Start of Block

/-! ### setAddress -/

@[simp] theorem setAddress_regs (t : Tag) (a : Word) : (setAddress t a s).regs = s.regs := rfl
@[simp] theorem setAddress_pc (t : Tag) (a : Word) : (setAddress t a s).pc = s.pc := rfl
@[simp] theorem setAddress_mem (t : Tag) (a : Word) : (setAddress t a s).mem = s.mem := rfl
@[simp] theorem setAddress_rst (t : Tag) (a : Word) : (setAddress t a s).rst = s.rst := rfl
@[simp] theorem setAddress_iq (t : Tag) (a : Word) : (setAddress t a s).iq = s.iq := rfl
@[simp] theorem setAddress_jalrWait (t : Tag) (a : Word) : (setAddress t a s).jalrWait = s.jalrWait := rfl
@[simp] theorem setAddress_rsAlu (t : Tag) (a : Word) : (setAddress t a s).rsAlu = s.rsAlu := rfl
@[simp] theorem setAddress_rsMd (t : Tag) (a : Word) : (setAddress t a s).rsMd = s.rsMd := rfl
@[simp] theorem setAddress_rsAgu (t : Tag) (a : Word) : (setAddress t a s).rsAgu = s.rsAgu := rfl
@[simp] theorem setAddress_rob (t : Tag) (a : Word) : (setAddress t a s).rob = updateFirst (fun h => h.tag == t) (fun h => { h with addr := a, addrReady := true }) s.rob := rfl
@[simp] theorem setAddress_lb (t : Tag) (a : Word) : (setAddress t a s).lb = s.lb := rfl
@[simp] theorem setAddress_nextTag (t : Tag) (a : Word) : (setAddress t a s).nextTag = s.nextTag := rfl
@[simp] theorem setAddress_cycle (t : Tag) (a : Word) : (setAddress t a s).cycle = s.cycle := rfl
@[simp] theorem setAddress_pred (t : Tag) (a : Word) : (setAddress t a s).pred = s.pred := rfl
@[simp] theorem setAddress_status (t : Tag) (a : Word) : (setAddress t a s).status = s.status := rfl
@[simp] theorem setAddress_cfg (t : Tag) (a : Word) : (setAddress t a s).cfg = s.cfg := rfl
@[simp] theorem setAddress_stage (t : Tag) (a : Word) : (setAddress t a s).stage = s.stage := rfl

/-! ### retire -/

@[simp] theorem retire_regs : (retire s).regs = s.regs := rfl
@[simp] theorem retire_pc : (retire s).pc = s.pc := rfl
@[simp] theorem retire_mem : (retire s).mem = s.mem := rfl
@[simp] theorem retire_rst : (retire s).rst = s.rst := rfl
@[simp] theorem retire_iq : (retire s).iq = s.iq := rfl
@[simp] theorem retire_jalrWait : (retire s).jalrWait = s.jalrWait := rfl
@[simp] theorem retire_rsAlu : (retire s).rsAlu = s.rsAlu := rfl
@[simp] theorem retire_rsMd : (retire s).rsMd = s.rsMd := rfl
@[simp] theorem retire_rsAgu : (retire s).rsAgu = s.rsAgu := rfl
@[simp] theorem retire_rob : (retire s).rob = s.rob.tail := rfl
@[simp] theorem retire_lb : (retire s).lb = s.lb := rfl
@[simp] theorem retire_nextTag : (retire s).nextTag = s.nextTag := rfl
@[simp] theorem retire_cycle : (retire s).cycle = s.cycle := rfl
@[simp] theorem retire_pred : (retire s).pred = s.pred := rfl
@[simp] theorem retire_status : (retire s).status = s.status := rfl
@[simp] theorem retire_cfg : (retire s).cfg = s.cfg := rfl
@[simp] theorem retire_stage : (retire s).stage = s.stage := rfl

/-! ### squash -/

@[simp] theorem squash_regs : (squash s).regs = s.regs := rfl
@[simp] theorem squash_pc : (squash s).pc = s.pc := rfl
@[simp] theorem squash_mem : (squash s).mem = s.mem := rfl
@[simp] theorem squash_rst : (squash s).rst = clearAll := rfl
@[simp] theorem squash_iq : (squash s).iq = [] := rfl
@[simp] theorem squash_jalrWait : (squash s).jalrWait = .none := rfl
@[simp] theorem squash_rsAlu : (squash s).rsAlu = [] := rfl
@[simp] theorem squash_rsMd : (squash s).rsMd = [] := rfl
@[simp] theorem squash_rsAgu : (squash s).rsAgu = [] := rfl
@[simp] theorem squash_rob : (squash s).rob = [] := rfl
@[simp] theorem squash_lb : (squash s).lb = [] := rfl
@[simp] theorem squash_nextTag : (squash s).nextTag = s.nextTag := rfl
@[simp] theorem squash_cycle : (squash s).cycle = s.cycle := rfl
@[simp] theorem squash_pred : (squash s).pred = s.pred := rfl
@[simp] theorem squash_status : (squash s).status = s.status := rfl
@[simp] theorem squash_cfg : (squash s).cfg = s.cfg := rfl
@[simp] theorem squash_stage : (squash s).stage = s.stage := rfl

/-! ### enqueue -/

@[simp] theorem enqueue_regs (o : Op) (p : Bool) (next : Word) : (enqueue o p next s).regs = s.regs := rfl
@[simp] theorem enqueue_pc (o : Op) (p : Bool) (next : Word) : (enqueue o p next s).pc = next := rfl
@[simp] theorem enqueue_mem (o : Op) (p : Bool) (next : Word) : (enqueue o p next s).mem = s.mem := rfl
@[simp] theorem enqueue_rst (o : Op) (p : Bool) (next : Word) : (enqueue o p next s).rst = s.rst := rfl
@[simp] theorem enqueue_iq (o : Op) (p : Bool) (next : Word) : (enqueue o p next s).iq = s.iq ++ [⟨o, s.pc, p⟩] := rfl
@[simp] theorem enqueue_jalrWait (o : Op) (p : Bool) (next : Word) : (enqueue o p next s).jalrWait = s.jalrWait := rfl
@[simp] theorem enqueue_rsAlu (o : Op) (p : Bool) (next : Word) : (enqueue o p next s).rsAlu = s.rsAlu := rfl
@[simp] theorem enqueue_rsMd (o : Op) (p : Bool) (next : Word) : (enqueue o p next s).rsMd = s.rsMd := rfl
@[simp] theorem enqueue_rsAgu (o : Op) (p : Bool) (next : Word) : (enqueue o p next s).rsAgu = s.rsAgu := rfl
@[simp] theorem enqueue_rob (o : Op) (p : Bool) (next : Word) : (enqueue o p next s).rob = s.rob := rfl
@[simp] theorem enqueue_lb (o : Op) (p : Bool) (next : Word) : (enqueue o p next s).lb = s.lb := rfl
@[simp] theorem enqueue_nextTag (o : Op) (p : Bool) (next : Word) : (enqueue o p next s).nextTag = s.nextTag := rfl
@[simp] theorem enqueue_cycle (o : Op) (p : Bool) (next : Word) : (enqueue o p next s).cycle = s.cycle := rfl
@[simp] theorem enqueue_pred (o : Op) (p : Bool) (next : Word) : (enqueue o p next s).pred = s.pred := rfl
@[simp] theorem enqueue_status (o : Op) (p : Bool) (next : Word) : (enqueue o p next s).status = s.status := rfl
@[simp] theorem enqueue_cfg (o : Op) (p : Bool) (next : Word) : (enqueue o p next s).cfg = s.cfg := rfl
@[simp] theorem enqueue_stage (o : Op) (p : Bool) (next : Word) : (enqueue o p next s).stage = s.stage := rfl

/-! ### deliver -/

@[simp] theorem deliver_regs (m : CdbMsg) : (deliver s m).regs = s.regs := rfl
@[simp] theorem deliver_pc (m : CdbMsg) : (deliver s m).pc = s.pc := rfl
@[simp] theorem deliver_mem (m : CdbMsg) : (deliver s m).mem = s.mem := rfl
@[simp] theorem deliver_rst (m : CdbMsg) : (deliver s m).rst = s.rst := rfl
@[simp] theorem deliver_iq (m : CdbMsg) : (deliver s m).iq = s.iq := rfl
@[simp] theorem deliver_jalrWait (m : CdbMsg) : (deliver s m).jalrWait = s.jalrWait := rfl
@[simp] theorem deliver_rsAlu (m : CdbMsg) : (deliver s m).rsAlu = s.rsAlu.map (resolveRs m) := rfl
@[simp] theorem deliver_rsMd (m : CdbMsg) : (deliver s m).rsMd = s.rsMd.map (resolveRs m) := rfl
@[simp] theorem deliver_rsAgu (m : CdbMsg) : (deliver s m).rsAgu = s.rsAgu.map (resolveRs m) := rfl
@[simp] theorem deliver_rob (m : CdbMsg) : (deliver s m).rob = s.rob.map (resolveRob m) := rfl
@[simp] theorem deliver_lb (m : CdbMsg) : (deliver s m).lb = s.lb := rfl
@[simp] theorem deliver_nextTag (m : CdbMsg) : (deliver s m).nextTag = s.nextTag := rfl
@[simp] theorem deliver_cycle (m : CdbMsg) : (deliver s m).cycle = s.cycle := rfl
@[simp] theorem deliver_pred (m : CdbMsg) : (deliver s m).pred = s.pred := rfl
@[simp] theorem deliver_status (m : CdbMsg) : (deliver s m).status = s.status := rfl
@[simp] theorem deliver_cfg (m : CdbMsg) : (deliver s m).cfg = s.cfg := rfl
@[simp] theorem deliver_stage (m : CdbMsg) : (deliver s m).stage = s.stage := rfl

end

end Sys2Proof.Machine
end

End of Block

INSTRUCTIONS TO FOLLOW:
What lines above contain the string "rsAgu"? Copy all of them.

TASK OUTPUT:
@[simp] theorem setAddress_rsAgu (t : Tag) (a : Word) : (setAddress t a s).rsAgu = s.rsAgu := rfl
@[simp] theorem retire_rsAgu : (retire s).rsAgu = s.rsAgu := rfl
@[simp] theorem squash_rsAgu : (squash s).rsAgu = [] := rfl
@[simp] theorem enqueue_rsAgu (o : Op) (p : Bool) (next : Word) : (enqueue o p next s).rsAgu = s.rsAgu := rfl
@[simp] theorem deliver_rsAgu (m : CdbMsg) : (deliver s m).rsAgu = s.rsAgu.map (resolveRs m) := rfl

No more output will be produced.